Background information
- Born: Jonathan Friel November 8, 1982 Portland, Oregon, US
- Died: June 13, 2021 (aged 38) Gainesville, Florida, US
- Occupations: installation artist; filmmaker; singer-songwriter;
- Years active: 2010–2021
- Label: DrugLord Records

= JJ Brine =

American guitarist (1982–2021)

JJ Brine (born Jonathan Friel) was an American visual artist and gallerist.
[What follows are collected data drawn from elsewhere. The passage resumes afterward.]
/-- A selection by the idle UP transmitter: of the unit's own frames the oldest reply, else the next pending note slot
while the controller address is not 0, in turn with the forward queue; a lane's note carries the lane as it stands and
clears its marks (R145, R172, R174). -/
def Obligations.UpSelectionAlternatesOwnAndForwardedFrames : Prop :=
  ∀ s : State, s.held = false → s.up.sending = none →
    (∀ (r : Reply) (rest : List Reply), s.up.replies = r :: rest →
        s.up.lastServed = .forward ∨ s.up.forward = [] →
        exec .upSelection s = .next { s with up := { s.up with
          sending := some (makeFrame r.dest s.address 0x41 r.payload), replies := rest, lastServed := .own } })
      ∧ (∀ (pre post : List NoteSlot) (n : LaneId), s.up.replies = [] → s.controller ≠ 0 →
          notesAfter s.up.lastNote = pre ++ .lane n :: post → (∀ x ∈ pre, s.up.notePending x = false) →
          s.up.laneNotes.get n = true → s.up.lastServed = .forward ∨ s.up.forward = [] →
          let l := s.lane n
          let state := if l.seq.mode = .auto then l.seq.state else .idle
          let cause := if state = .fault then l.seq.faultCause.code
            else if state = .armed ∨ state = .indexing then l.seq.holdCause.code else 0
          exec .upSelection s = .next { s with
            lanes := s.lanes.set n { l with screenedMark := false }
            up := { s.up with
              sending := some (makeFrame s.controller s.address 0x48
                ([BitVec.ofNat 8 (laneNum n), l.seq.mode.code, state.code, cause]
                  ++ be16 ((s.activeOrder n).elim 0 (·.tag))
                  ++ [BitVec.ofNat 8 ((s.activeOrder n).elim 0 (·.compartment)), l.cls.active.code,
                      (if l.seq.silentMark then 1 else 0) ||| (if l.zero.buildup then 2 else 0)
                        ||| (if l.screenedMark then 4 else 0),
                      BitVec.ofNat 8 s.records.length, BitVec.ofNat 8 s.reservations, 0]))
              laneNotes := s.up.laneNotes.set n false
              lastServed := .own
              lastNote := .lane n } })
      ∧ (∀ (pre post : List NoteSlot), s.up.replies = [] → s.controller ≠ 0 →
          notesAfter s.up.lastNote = pre ++ .unit :: post → (∀ x ∈ pre, s.up.notePending x = false) →
          s.up.unitNote = true → s.up.lastServed = .forward ∨ s.up.forward = [] →
          exec .upSelection s = .next { s with up := { s.up with
            sending := some (makeFrame s.controller s.address 0x48
              [0xFF, 0, 0, 0, 0, 0, 0, 0, 0, BitVec.ofNat 8 s.records.length, BitVec.ofNat 8 s.reservations,
                (if s.up.common.linkUp then 1 else 0) ||| (if s.dp.common.linkUp then 2 else 0)])
            unitNote := false
            lastServed := .own
            lastNote := .unit } })
      ∧ (∀ (f : Frame) (rest : List Frame), s.up.forward = f :: rest →
          s.up.lastServed = .own
            ∨ (s.up.replies = [] ∧ (s.controller = 0 ∨ ∀ x : NoteSlot, s.up.notePending x = false)) →
          exec .upSelection s = .next { s with up := { s.up with
            sending := some f, forward := rest, lastServed := .forward } })
      ∧ (s.up.forward = [] → s.up.replies = [] →
          s.controller = 0 ∨ (∀ x : NoteSlot, s.up.notePending x = false) →
          exec .upSelection s = .next s)

/-- The end of a transmission leaves the transmitter idle; on DP an urgent entry that was in transmission leaves its
queue with it, and nothing else changes where no forced restart waits for the queue (R142, R143). That TRANSMIT_END
with nothing in transmission changes nothing is the model's reading (log 8). -/
def Obligations.TransmitEndFreesTheTransmitter : Prop :=
  ∀ s : State, s.held = false →
    exec (.transmitEnd .up) s = .next { s with up := { s.up with sending := none } }
      ∧ (s.dp.sending = none → exec (.transmitEnd .dp) s = .next s)
      ∧ ∀ f : Frame, s.dp.sending = some f →
        (s.restart = none ∨ (∃ e ∈ s.dp.urgent, e.sending = false) ∨ s.dp.urgent = []) →
        exec (.transmitEnd .dp) s = .next { s with dp := { s.dp with
          sending := none, urgent := s.dp.urgent.filter fun e => !e.sending } }

/-! ### Requests: what they share -/

/-- A request that finds four replies waiting is discarded and counted and does nothing else; in transparent mode no
request is taken at all (R147, R177, R184). Requests are taken in the order in which the switch hands them over: one
that is not the next changes nothing (R176; that it may stand in the queue of commands, and that a request handed over
waits in toResponder, is the model's form, logs 6 and 8). -/
def Obligations.RequestsWithoutRoomOrStationAreNotAnswered : Prop :=
  ∀ (c : Instr) (src : Byte) (payload : List Byte) (s : State), asks c = some (src, payload) → s.held = false →
    (s.transparent = true → exec c s = .next s)
      ∧ (inTurn s.toResponder (src, payload) = false → exec c s = .next s)
      ∧ (s.transparent = false → inTurn s.toResponder (src, payload) = true → 4 ≤ s.up.replies.length →
          exec c s = .next { s with
            toResponder := s.toResponder.erase (src, payload), unanswered := raised s.unanswered })
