/-! ### A quiet line -/

@[simp] theorem State.linkDown_straps (s : State) (p : Port) :
    (s.linkDown p).straps = s.straps := by
  unfold State.linkDown
  cases p <;> split <;> rfl
@[simp] theorem State.linkDown_held (s : State) (p : Port) :
    (s.linkDown p).held = s.held := by
  unfold State.linkDown
  cases p <;> split <;> rfl
@[simp] theorem State.linkDown_clock (s : State) (p : Port) :
    (s.linkDown p).clock = s.clock := by
  unfold State.linkDown
  cases p <;> split <;> rfl
@[simp] theorem State.linkDown_routes (s : State) (p : Port) :
    (s.linkDown p).routes = s.routes := by
  unfold State.linkDown
  cases p <;> split <;> rfl
@[simp] theorem State.linkDown_lanes (s : State) (p : Port) :
    (s.linkDown p).lanes = s.lanes := by
  unfold State.linkDown
  cases p <;> split <;> rfl
@[simp] theorem State.linkDown_orders (s : State) (p : Port) :
    (s.linkDown p).orders = s.orders := by
  unfold State.linkDown
  cases p <;> split <;> rfl
@[simp] theorem State.linkDown_records (s : State) (p : Port) :
    (s.linkDown p).records = s.records := by
  unfold State.linkDown
  cases p <;> split <;> rfl
@[simp] theorem State.linkDown_reservations (s : State) (p : Port) :
    (s.linkDown p).reservations = s.reservations := by
  unfold State.linkDown
  cases p <;> split <;> rfl
@[simp] theorem State.linkDown_controller (s : State) (p : Port) :
    (s.linkDown p).controller = s.controller := by
  unfold State.linkDown
  cases p <;> split <;> rfl
@[simp] theorem State.linkDown_restart (s : State) (p : Port) :
    (s.linkDown p).restart = s.restart := by
  unfold State.linkDown
  cases p <;> split <;> rfl
@[simp] theorem State.linkDown_unanswered (s : State) (p : Port) :
    (s.linkDown p).unanswered = s.unanswered := by
  unfold State.linkDown
  cases p <;> split <;> rfl
@[simp] theorem State.linkDown_wrongPort (s : State) (p : Port) :
    (s.linkDown p).wrongPort = s.wrongPort := by
  unfold State.linkDown
  cases p <;> split <;> rfl
@[simp] theorem State.linkDown_toSwitch (s : State) (p : Port) :
    (s.linkDown p).toSwitch = s.toSwitch := by
  unfold State.linkDown
  cases p <;> split <;> rfl
@[simp] theorem State.linkDown_toLanes (s : State) (p : Port) :
    (s.linkDown p).toLanes = s.toLanes := by
  unfold State.linkDown
  cases p <;> split <;> rfl
@[simp] theorem State.linkDown_toResponder (s : State) (p : Port) :
    (s.linkDown p).toResponder = s.toResponder := by
  unfold State.linkDown
  cases p <;> split <;> rfl
@[simp] theorem State.linkDown_pending (s : State) (p : Port) :
    (s.linkDown p).pending = s.pending := by
  unfold State.linkDown
  cases p <;> split <;> rfl
@[simp] theorem State.linkDown_up_sending (s : State) (p : Port) :
    (s.linkDown p).up.sending = s.up.sending := by
  unfold State.linkDown
  cases p <;> split <;> rfl
@[simp] theorem State.linkDown_up_forward (s : State) (p : Port) :
    (s.linkDown p).up.forward = s.up.forward := by
  unfold State.linkDown
  cases p <;> split <;> rfl
@[simp] theorem State.linkDown_up_replies (s : State) (p : Port) :
    (s.linkDown p).up.replies = s.up.replies := by
  unfold State.linkDown
  cases p <;> split <;> rfl
@[simp] theorem State.linkDown_up_lastServed (s : State) (p : Port) :
    (s.linkDown p).up.lastServed = s.up.lastServed := by
  unfold State.linkDown
  cases p <;> split <;> rfl
@[simp] theorem State.linkDown_up_lastNote (s : State) (p : Port) :
    (s.linkDown p).up.lastNote = s.up.lastNote := by
  unfold State.linkDown
  cases p <;> split <;> rfl
@[simp] theorem State.linkDown_up_laneNotes (s : State) (p : Port) :
    (s.linkDown p).up.laneNotes = s.up.laneNotes := by
  unfold State.linkDown
  cases p <;> split <;> rfl
@[simp] theorem State.linkDown_dp_sending (s : State) (p : Port) :
    (s.linkDown p).dp.sending = s.dp.sending := by
  unfold State.linkDown
  cases p <;> split <;> rfl
@[simp] theorem State.linkDown_dp_forward (s : State) (p : Port) :
    (s.linkDown p).dp.forward = s.dp.forward := by
  unfold State.linkDown
  cases p <;> split <;> rfl
@[simp] theorem State.linkDown_dp_urgent (s : State) (p : Port) :
    (s.linkDown p).dp.urgent = s.dp.urgent := by
  unfold State.linkDown
  cases p <;> split <;> rfl
@[simp] theorem State.linkDown_dp_slots (s : State) (p : Port) :
    (s.linkDown p).dp.slots = s.dp.slots := by
  unfold State.linkDown
  cases p <;> split <;> rfl
@[simp] theorem State.linkDown_dp_lastServed (s : State) (p : Port) :
    (s.linkDown p).dp.lastServed = s.dp.lastServed := by
  unfold State.linkDown
  cases p <;> split <;> rfl
@[simp] theorem State.linkDown_dp_lastLane (s : State) (p : Port) :
    (s.linkDown p).dp.lastLane = s.dp.lastLane := by
  unfold State.linkDown
  cases p <;> split <;> rfl
@[simp] theorem State.linkDown_lane (s : State) (p : Port) (k : LaneId) :
    (s.linkDown p).lane k = s.lane k := by
  simp only [State.lane, State.linkDown_lanes]
@[simp] theorem State.linkDown_queue (s : State) (p : Port) (k : LaneId) :
    (s.linkDown p).queue k = s.queue k := by
  simp only [State.queue, State.linkDown_orders]
@[simp] theorem State.linkDown_activeOrder (s : State) (p : Port) (k : LaneId) :
    (s.linkDown p).activeOrder k = s.activeOrder k := by
  simp only [State.activeOrder, State.queue, State.linkDown_orders]
@[simp] theorem State.linkDown_headOf (s : State) (p : Port) (k : LaneId) :
    (s.linkDown p).headOf k = s.headOf k := by
  simp only [State.headOf, State.linkDown_routes]
@[simp] theorem State.linkDown_isolationOf (s : State) (p : Port) (k : LaneId) :
    (s.linkDown p).isolationOf k = s.isolationOf k := by
  simp only [State.isolationOf, State.linkDown_routes]
@[simp] theorem State.linkDown_headLane (s : State) (p : Port) (b' : Byte) :
    (s.linkDown p).headLane b' = s.headLane b' := by
  simp only [State.headLane, State.linkDown_routes]
@[simp] theorem State.linkDown_transparent (s : State) (p : Port) :
    (s.linkDown p).transparent = s.transparent := by
  simp only [State.transparent, State.linkDown_straps]
@[simp] theorem State.linkDown_address (s : State) (p : Port) :
    (s.linkDown p).address = s.address := by
  simp only [State.address, State.linkDown_straps]
@[simp] theorem State.linkDown_routeAt (s : State) (p : Port) (i' : Nat) :
    (s.linkDown p).routeAt i' = s.routeAt i' := by
  simp only [State.routeAt, State.linkDown_routes]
The artist went by the title "The Crown Prince of Hell." He operated and curated the Vector Gallery in New York City, which drew attention and critical response for its avant-garde postmodern multimedia narratives on Abrahamic religions. The gallery attracted controversy as "The official art gallery of Satan" and purported to operate as a sovereign nation with its own time zone, theology, and community of adherents, Vectorians. Some refer to the gallery as a cult, and to Brine in turn as a cult leader. In an interview with V Magazine, Brine clarified that Vector is not a cult. "We're really a group of close friends. We have the same religion, but we practice it differently. The practice of our religion is making art." Brine & the Vector Gallery were often likened to a Millennial Andy Warhol meets GG Allin.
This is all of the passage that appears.